Родившись в эпоху романа, даже такой не-роман, как «Война и мир», не мог быть чистым эпосом, несмотря на гомеровскую широту охвата. Это воскресение, явившееся и преображением. «Неправильность» «Войны и мира» в сравнении с эпосом видна в самом импульсе повествования, ностальгическом импульсе души в сторону безвозвратно утраченного прошлого. В этом смысле, – позволю себе парадокс, – «Война и мир» – творение не историографической, а субъективной, личной и нравственной, памяти. Главное в «Войне и мире» не то, что Толстой проецирует индивидуальный и семейный опыт русского дворянства в исторически предшествующую эпоху, а то, что в романе оживает уникальный момент русской истории, момент патриархальной прочности и единодушия общества перед лицом пришедшего с европейского Запада врага. Здесь следует подчеркнуть, вернее, наметить два момента. Во-первых, соотношение мира русского и мира западного, символизируемое Кутузовым и Наполеоном; здесь возникает проблема роли славянофильского влияния на Толстого. Но, пожалуй, важнее второй момент, впрочем, взаимосвязанный с первым: я имею в виду общинный принцип (общность). Исходя из известного разграничения, проводимого немецким социологом Фердинандом Теннисом, можно сказать, что в художественной прозе Толстого общество, как условная механическая совокупность отношений между отдельными индивидами, противопоставляется общности (общине), как органическому целому с подлинно человеческими свободными связями между людьми. «Война и мир» – самое крупное произведение, отразившее общинную философию, так же как казачьи повести, тоже построенные на оппозиции общность – общество. Следует отметить, что и внутри общинного единства, осуществившегося в России 1812 года, Толстой выделяет неосуществившуюся потенциальную общность, еще более подлинную, даже единственно подлинную – общность мира Каратаева и Кутузова.
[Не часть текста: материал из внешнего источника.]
-- ==== Sys2Proof/Machine/Dispatch.lean ====
section
/-! DEFINITION. One arm per row of the command table. -/

namespace Sys2Proof.Machine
Однако эта общинная реальность идеальна, она переживается как ностальгия морального порядка и память души, когда мир Ростовых, родной и милый мир дворянских усадеб с его патриархальными крестьянами начинает превращаться в нечто подобное тому, что полвека спустя Чехов, в совершенно иной тональности, символизирует в образе «вишневого сада». Этой особенностью исторического момента и духовного настроя обусловлен и тон социальной и семейной идиллии, усиливающий неповторимую прелесть «Войны и мира» и покрывающий легкой лирической рябью ее эпическую гладь. И все-таки «Война и мир» не только психоэпопея, в которой под мощным нравственным напором в сущности христианского стремления к человеческой солидарности и внутренней свободе личности осуществляется слитное единство телесной пластики и духовной глубины. «Война и мир» и нечто большее. «Война и мир» – это и философия, вернее, она пронизана того рода философией, которая оказала формирующее воздействие на весь русский роман как ни на один из европейских романов. «Война и мир» – это философия истории.